## INFORMATION SHOWN:
---*---

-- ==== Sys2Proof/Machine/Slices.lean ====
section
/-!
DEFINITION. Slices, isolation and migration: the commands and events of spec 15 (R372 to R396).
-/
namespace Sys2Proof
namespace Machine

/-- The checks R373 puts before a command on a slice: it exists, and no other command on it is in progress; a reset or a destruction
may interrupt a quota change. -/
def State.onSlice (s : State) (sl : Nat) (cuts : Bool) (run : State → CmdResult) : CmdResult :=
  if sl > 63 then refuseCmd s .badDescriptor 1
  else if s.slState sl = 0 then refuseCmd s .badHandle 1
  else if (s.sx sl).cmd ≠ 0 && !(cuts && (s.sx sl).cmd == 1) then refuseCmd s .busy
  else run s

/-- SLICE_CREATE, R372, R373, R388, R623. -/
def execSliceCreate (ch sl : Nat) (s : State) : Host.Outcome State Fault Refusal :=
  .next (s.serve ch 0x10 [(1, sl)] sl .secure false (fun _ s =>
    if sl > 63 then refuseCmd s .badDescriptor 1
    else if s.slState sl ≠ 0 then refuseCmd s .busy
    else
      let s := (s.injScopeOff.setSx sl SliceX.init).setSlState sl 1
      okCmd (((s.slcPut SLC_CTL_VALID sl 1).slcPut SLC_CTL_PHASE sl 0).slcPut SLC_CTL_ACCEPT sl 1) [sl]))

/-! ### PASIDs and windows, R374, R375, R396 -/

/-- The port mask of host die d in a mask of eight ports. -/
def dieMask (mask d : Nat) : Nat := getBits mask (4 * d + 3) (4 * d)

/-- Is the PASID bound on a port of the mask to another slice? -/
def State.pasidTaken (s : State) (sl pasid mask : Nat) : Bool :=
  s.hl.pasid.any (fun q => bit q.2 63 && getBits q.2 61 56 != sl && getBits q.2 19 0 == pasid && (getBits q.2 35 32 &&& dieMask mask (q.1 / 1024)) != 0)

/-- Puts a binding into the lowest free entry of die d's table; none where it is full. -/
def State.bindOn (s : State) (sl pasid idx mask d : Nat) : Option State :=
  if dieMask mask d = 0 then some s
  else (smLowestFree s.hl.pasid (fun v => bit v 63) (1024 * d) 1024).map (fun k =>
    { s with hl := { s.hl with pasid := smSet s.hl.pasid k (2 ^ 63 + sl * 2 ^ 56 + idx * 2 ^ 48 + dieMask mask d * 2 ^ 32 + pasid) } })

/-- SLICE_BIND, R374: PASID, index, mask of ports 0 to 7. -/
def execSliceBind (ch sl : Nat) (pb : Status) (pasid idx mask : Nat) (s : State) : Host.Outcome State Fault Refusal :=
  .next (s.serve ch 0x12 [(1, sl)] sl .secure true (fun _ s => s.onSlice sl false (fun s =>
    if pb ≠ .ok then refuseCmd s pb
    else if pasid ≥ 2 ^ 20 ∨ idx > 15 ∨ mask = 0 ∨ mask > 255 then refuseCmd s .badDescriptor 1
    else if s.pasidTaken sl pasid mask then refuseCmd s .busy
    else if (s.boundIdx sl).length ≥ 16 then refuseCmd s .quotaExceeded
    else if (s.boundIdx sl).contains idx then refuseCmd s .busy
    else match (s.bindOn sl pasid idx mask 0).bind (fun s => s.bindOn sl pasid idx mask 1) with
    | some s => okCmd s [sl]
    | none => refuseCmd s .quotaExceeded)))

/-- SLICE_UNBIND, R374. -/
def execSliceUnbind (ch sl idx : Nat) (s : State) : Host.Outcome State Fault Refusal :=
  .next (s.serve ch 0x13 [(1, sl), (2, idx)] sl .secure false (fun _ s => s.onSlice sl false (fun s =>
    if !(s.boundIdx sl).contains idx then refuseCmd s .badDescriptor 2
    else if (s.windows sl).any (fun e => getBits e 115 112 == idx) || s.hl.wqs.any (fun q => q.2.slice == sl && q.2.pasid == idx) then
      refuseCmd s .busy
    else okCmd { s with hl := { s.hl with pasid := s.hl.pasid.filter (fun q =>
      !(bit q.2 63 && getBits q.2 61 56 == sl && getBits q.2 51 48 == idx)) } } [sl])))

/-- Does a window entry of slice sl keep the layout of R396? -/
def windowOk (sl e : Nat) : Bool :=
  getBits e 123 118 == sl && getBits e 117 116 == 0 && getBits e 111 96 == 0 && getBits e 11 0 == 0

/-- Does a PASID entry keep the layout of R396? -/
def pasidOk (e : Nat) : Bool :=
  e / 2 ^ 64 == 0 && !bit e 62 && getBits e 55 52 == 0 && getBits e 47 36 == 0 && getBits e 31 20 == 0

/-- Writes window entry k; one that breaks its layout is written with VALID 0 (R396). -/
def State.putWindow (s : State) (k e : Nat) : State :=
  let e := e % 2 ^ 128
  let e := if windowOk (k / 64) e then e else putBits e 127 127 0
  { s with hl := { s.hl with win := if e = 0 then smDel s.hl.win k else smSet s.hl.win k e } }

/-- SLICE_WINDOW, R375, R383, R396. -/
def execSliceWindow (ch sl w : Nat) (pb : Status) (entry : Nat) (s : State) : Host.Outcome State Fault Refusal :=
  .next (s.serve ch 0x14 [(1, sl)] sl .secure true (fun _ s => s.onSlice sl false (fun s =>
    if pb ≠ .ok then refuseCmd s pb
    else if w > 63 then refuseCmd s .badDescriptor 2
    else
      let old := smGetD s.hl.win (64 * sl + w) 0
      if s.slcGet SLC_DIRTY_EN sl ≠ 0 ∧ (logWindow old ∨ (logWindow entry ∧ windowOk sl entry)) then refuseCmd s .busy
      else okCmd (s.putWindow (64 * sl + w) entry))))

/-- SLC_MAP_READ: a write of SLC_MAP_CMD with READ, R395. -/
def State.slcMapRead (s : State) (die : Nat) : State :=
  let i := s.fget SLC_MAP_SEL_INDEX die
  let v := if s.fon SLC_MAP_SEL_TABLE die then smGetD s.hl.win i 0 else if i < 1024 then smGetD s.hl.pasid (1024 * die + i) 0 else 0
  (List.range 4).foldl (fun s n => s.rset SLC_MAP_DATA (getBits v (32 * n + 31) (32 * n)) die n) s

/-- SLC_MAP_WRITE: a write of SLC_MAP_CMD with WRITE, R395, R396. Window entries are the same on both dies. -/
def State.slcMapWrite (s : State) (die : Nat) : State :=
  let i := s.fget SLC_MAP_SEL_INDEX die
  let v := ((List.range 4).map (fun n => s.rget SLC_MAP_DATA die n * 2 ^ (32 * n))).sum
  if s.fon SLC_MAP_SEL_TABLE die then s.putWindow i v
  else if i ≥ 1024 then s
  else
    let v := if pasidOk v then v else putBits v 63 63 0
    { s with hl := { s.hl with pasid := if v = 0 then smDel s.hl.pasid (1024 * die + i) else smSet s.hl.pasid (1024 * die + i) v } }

---*---

## WHAT YOU WILL DO:
Print exactly, and only, the lines of the material above that run from the one containing "def State.slcMapWrite (s" through its last line.

## TASK ANSWER:
def State.slcMapWrite (s : State) (die : Nat) : State :=
  let i := s.fget SLC_MAP_SEL_INDEX die
  let v := ((List.range 4).map (fun n => s.rget SLC_MAP_DATA die n * 2 ^ (32 * n))).sum
  if s.fon SLC_MAP_SEL_TABLE die then s.putWindow i v
  else if i ≥ 1024 then s
  else
    let v := if pasidOk v then v else putBits v 63 63 0
    { s with hl := { s.hl with pasid := if v = 0 then smDel s.hl.pasid (1024 * die + i) else smSet s.hl.pasid (1024 * die + i) v } }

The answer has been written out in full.